Johnson & Johnson announced Thursday it will discontinue development of aticaprant for major depressive disorder, dealing a significant blow to what was once considered a promising drug candidate with blockbuster potential.
The pharmaceutical giant had been conducting late-stage clinical trials evaluating aticaprant as an supplementary treatment for patients with difficult-to-treat major depressive disorder,
particularly focusing on those experiencing anhedonia – a core symptom characterized by diminished ability to feel pleasure or interest. Despite maintaining a favorable safety profile, the drug failed to demonstrate sufficient effectiveness in the intended patient population.
The company indicated it hasn’t completely abandoned the compound, stating it will explore potential applications in other therapeutic areas with significant unmet medical needs. J&J also emphasized its continued dedication to neuroscience research, pointing to its recent $15 billion acquisition of Intra-Cellular Therapies, which produces the mental health medication Caplyta.
The setback comes after J&J’s optimistic projections in late 2023, when the company estimated aticaprant could generate annual sales between $1 billion and $5 billion at its peak. Wall Street analysts, including Leerink Partners’ David Risinger, had projected
approximately $1 billion in yearly sales by 2032.
Despite the development halt, J&J maintains its medicines division will achieve a compound annual growth rate of 5% to 7%. The division reported $57 billion in sales last year, representing a 4% increase from 2023.
The news had minimal impact on J&J’s stock, which rose more than 1% on Friday. However, it significantly affected Neumora Therapeutics, a biotech startup developing a similar drug, whose shares declined about 5%. Neumora, which launched in 2021 with $500 million in backing from prominent investors including Arch Venture Partners and Polaris Partners, has already faced challenges with its own kappa opioid receptor blocker, navacaprant, which failed to outperform placebo in a recent late-stage depression trial.
Both aticaprant and navacaprant target kappa opioid receptors, proteins that influence mood, stress response, and pain perception. RBC Capital Markets analyst Brian Abrahams suggests J&J’s decision could eliminate remaining optimism about these drugs’ potential in depression treatment and cast doubt on Neumora’s ongoing studies.
The impact on Neumora has been particularly severe, with its stock dropping more than 90% since its initial public offering.
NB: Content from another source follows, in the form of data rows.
/-- REG_WRITE. -/
def execRegWrite (pair : Fin 8) (s : State) : Out :=
  s.mbxCmd pair 0x0011 (fun r s =>
    let key := r.n 0x10 4
    let mask := r.n 0x20 8
    if s.diagShut r key then (.err eRole, s)
    else match s.readKey key with
      | none => (.err eNotFound, s)
      | some (old, s) =>
        let w := if mask = 0 then some (false, s)
          else s.writeKey key ((old &&& (2 ^ 64 - 1 - mask)) ||| (r.n 0x18 8 &&& mask))
        match w with
        | none => (.err eBadParameter, s)
        | some (ignored, s) => match s.readKey key with
          | none => (Ans.done, s)
          | some (v, s) => (.ok (result [(0x10, 8, v)]) (if ignored then 2 else 0), s))

/-! ### The aperture (R250, R251) -/

/-- Agent of the host window's translations, which has no TLB. -/
def agentHost : Nat := 255

/-- An access to BAR4 that is refused. -/
def State.apertureMiss (s : State) (off : Nat) : State :=
  let s := { s with host := { s.host with apertureMiss := satInc s.host.apertureMiss } }
  (s.log 0x07 off 0 0).report 0x0405 10 0 off 0

/-- Does an access lie in BAR4 (R244, R249)? -/
def State.inBar4 (s : State) (off n : Nat) : Bool := n ≠ 0 && off + n ≤ 2 ^ s.host.bar4Log

/-- A read of BAR4 and its completion. -/
def State.bar4Read (s : State) (off n : Nat) (ext : Option (List Byte)) : State :=
  if !s.inBar4 off n then s
  else match s.readVa agentHost 0xFFFF off n false ext with
    | (.error _, s) => (s.apertureMiss off).send (.completion 1 [] false)
    | (.ok (b, bad), s) => s.send (.completion 0 b bad)

/-- A write to BAR4. -/
def State.bar4Write (s : State) (off : Nat) (l : List Byte) : State :=
  if !s.inBar4 off l.length then s
  else match s.writeVa agentHost 0xFFFF off l false with
    | (.error _, s) => s.apertureMiss off
    | (.ok _, s) => s

/-- An AtomicOp of BAR4 and its completion: performed at the owning slice, on its owning die, or by the host. -/
def State.bar4Atomic (s : State) (off : Nat) (op : AtomOp) (wide : Bool) (operand compare : Dword) : State :=
  let n := if wide then 8 else 4
  let refuse := fun (s : State) => s.send (.completion 1 [] false)
  if !s.inBar4 off n then s
  else match s.translate agentHost 0xFFFF off accAtomic with
    | (.fault _ _ _, s) => refuse (s.apertureMiss off)
    | (.ok target pa pol _ die, s) =>
      if target = 0 then
        let w := 2 ^ (8 * n)
        let ((old, bad), s) := s.atomAt pa n pol (fun old => atomApply op (b2n wide) old (operand.toNat % w) (compare.toNat % w))
        s.send (.completion 0 (leBytes n old) bad)
      else if target = 1 then
        (s.hostRequest pa n (match op with | .add => 1 | .exch => 2 | _ => 3) operand compare (.aperture n)).getD (refuse s)
      else
        (s.cvlRequest 4 die pa (atomCode op + b2n wide * 32 + 128) (leBytes 8 operand.toNat ++ leBytes 8 compare.toNat)
          (.aperture n) none false 0).getD (refuse s)

/-- APERTURE_READ (R250, R251, R226): `ext` gives the bytes of host and remote pages. -/
def execApertureRead (offset len : Nat) (ext : Option (List Byte)) (s : State) : Out :=
  if !s.windowOpen then .next s
  else if s.halted then .next (s.hold (.read4 offset len ext))
  else .next ((s.hostTouch false).bar4Read offset len ext)

/-- APERTURE_WRITE (R250, R251). -/
def execApertureWrite (offset : Nat) (data : List Byte) (s : State) : Out :=
  if !s.windowOpen then .next s
  else if s.halted then .next (s.hold (.bar4 offset data))
  else .next ((s.hostTouch false).bar4Write offset data)

/-- The AtomicOps of PCIe, at a naturally aligned address. -/
def pcieAtomic (offset : Nat) (op : AtomOp) (wide : Bool) : Bool :=
  [AtomOp.add, .exch, .cas].contains op && offset % (if wide then 8 else 4) = 0

/-- APERTURE_ATOMIC (R251, R226). -/
def execApertureAtomic (offset : Nat) (op : AtomOp) (wide : Bool) (operand compare : Dword) (s : State) : Out :=
  if !pcieAtomic offset op wide then .fault .illFormed
  else if !s.windowOpen then .next s
  else if s.halted then .next (s.hold (.atom4 offset op wide operand compare))
  else .next ((s.hostTouch false).bar4Atomic offset op wide operand compare)

end Sys2Proof.Machine
end

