-- ==== Sys2Proof/Certificates/Slice0/Obligations.lean ====
section
/-! DEFINITION. The statements for the provers: what each command of the block does, by the rules of spec/. -/

open Sys2Proof Sys2Proof.Machine

/-! ### Strings: registers, predicates, uniform registers (chapter 03) -/

/-- R105 with R78, R79 and R69: a plain lane instruction writes DST on the executing lanes and changes nothing else. The
results that the rules leave open are free values (log entries 2, 6); counting is that of R545. -/
def Obligations.LaneInstructionsWriteTheirResults : Prop :=
  ∀ (i : Instr) (f : LaneForm), laneForm i = some f →
    ∀ (s : State) (st : Str) (g : Group) (rest : List Group), CanIssue s f.site f.hdr f.use st g rest →
      ∃ t st', exec i s = .next t ∧ t.str? f.site.engine.val f.site.place.val = some st'
        ∧ Advanced st st' g rest ∧ VectorResult st st' g f.hdr (f.result st)
        ∧ st'.preds = st.preds ∧ st'.uregs = st.uregs ∧ Pends st st' f.use ∧ OnlyString s t f.site
        ∧ Counted s t blkCE f.site.engine.val f.cls 1
        ∧ Counted s t blkCE f.site.engine.val f.ctr (f.elements * laneCount st g f.hdr)

/-- R105 and R71: a compare writes one predicate on the executing lanes; p7 reads as true whatever is written. -/
def Obligations.ComparesWriteTheirPredicate : Prop :=
  ∀ (i : Instr) (f : CompareForm), compareForm i = some f →
    ∀ (s : State) (st : Str) (g : Group) (rest : List Group), CanIssue s f.site f.hdr f.use st g rest →
      ∃ t st', exec i s = .next t ∧ t.str? f.site.engine.val f.site.place.val = some st'
        ∧ Advanced st st' g rest ∧ PredicateResult st st' g f.hdr f.pd (f.result st)
        ∧ st'.vregs = st.vregs ∧ st'.uregs = st.uregs ∧ Pends st st' f.use ∧ OnlyString s t f.site
        ∧ Counted s t blkCE f.site.engine.val f.cls 1
        ∧ (∀ c, f.ctr = some c → Counted s t blkCE f.site.engine.val c (laneCount st g f.hdr))

/-- R105: uniform instructions give one 64-bit result per string; with no executing lane they do nothing (R98). -/
def Obligations.UniformInstructionsWriteOneRegister : Prop :=
  ∀ (i : Instr) (f : UniformForm), uniformForm i = some f →
    ∀ (s : State) (st : Str) (g : Group) (rest : List Group),
      CanIssue s f.site f.hdr { use0 with ru := f.reads, wu := [f.hdr.dst.toNat] } st g rest →
      ∃ t st', exec i s = .next t ∧ t.str? f.site.engine.val f.site.place.val = some st'
        ∧ Advanced st st' g rest
        ∧ (0 < laneCount st g f.hdr → f.result st (st'.u f.hdr.dst.toNat))
        ∧ (∀ r, (r ≠ f.hdr.dst.toNat ∨ laneCount st g f.hdr = 0) → st'.u r = st.u r)
        ∧ st'.vregs = st.vregs ∧ st'.preds = st.preds ∧ OnlyString s t f.site
        ∧ Pends st st' { use0 with ru := f.reads, wu := [f.hdr.dst.toNat] }
        ∧ Counted s t blkCE f.site.engine.val 2 1

/-- R55, R56: a conversion writes the executing lanes of DST (and of DST + 1, the block's scale, into an MX format). The
lane layout of MX blocks is the model's (log entry 7). -/
def Obligations.ConversionWritesTheConvertedElement : Prop :=
  ∀ (w : Site) (h : Hdr) (c : CvtMode) (src dst : Code) (s : State) (st : Str) (g : Group) (rest : List Group),
    codeOf c.src.toNat = some src → codeOf c.dst.toNat = some dst →
    c.rm ≠ 3 → (src.isInt = true ∨ c.srcUns = false) → (dst.isInt = true ∨ c.dstUns = false) →
    CanIssue s w h { use0 with
      rv := h.src0.toNat :: (if src.isMx then [h.src1.toNat] else [])
      wv := h.dst.toNat :: (if dst.isMx then [h.dst.toNat + 1] else []) } st g rest →
    ∃ t st', exec (.cvt w h c) s = .next t ∧ t.str? w.engine.val w.place.val = some st'
      ∧ Advanced st st' g rest ∧ st'.preds = st.preds ∧ st'.uregs = st.uregs ∧ OnlyString s t w
      ∧ (dst.isMx = false → VectorResult st st' g h (fun i y => ∃ k,
          let x := src.read c.srcUns c.ieee (st.v h.src0.toNat i).toNat
          y = BitVec.ofNat 32 (dst.write c.dstUns c.ieee (rmodeOf c.rm.toNat k)
            (if src.isMx then x.scale ((st.v h.src1.toNat i).toNat % 256) else x))))
      ∧ (∀ r i, i < 32 → (¬ Executes st g h i ∨ (r ≠ h.dst.toNat ∧ (dst.isMx = false ∨ r ≠ h.dst.toNat + 1))) →
          st'.v r i = st.v r i)
      ∧ Counted s t blkCE w.engine.val 3 1 ∧ Counted s t blkCE w.engine.val 0x014 (laneCount st g h)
Stifel analyst Paul Matteis downgraded the company’s stock to “Hold,” describing J&J’s announcement as a “big blow” to the entire class of kappa opioid receptor drugs.
The development also raises questions about similar compounds in development, including AbbVie’s kappa opioid antagonist, acquired through its Cerevel Therapeutics purchase, which is currently in Phase 1 testing.
This setback could potentially complicate J&J’s ambitious goal of becoming the leading neuroscience company by 2030. However, the company’s diverse pipeline includes nearly 20 other novel drug candidates with potential blockbuster status, suggesting the overall impact on J&J’s long-term prospects may be limited.
The discontinuation of aticaprant’s development in depression represents another challenge in the ongoing effort to develop effective treatments for major depressive disorder, an area that has seen multiple setbacks despite significant investment and research efforts by pharmaceutical companies.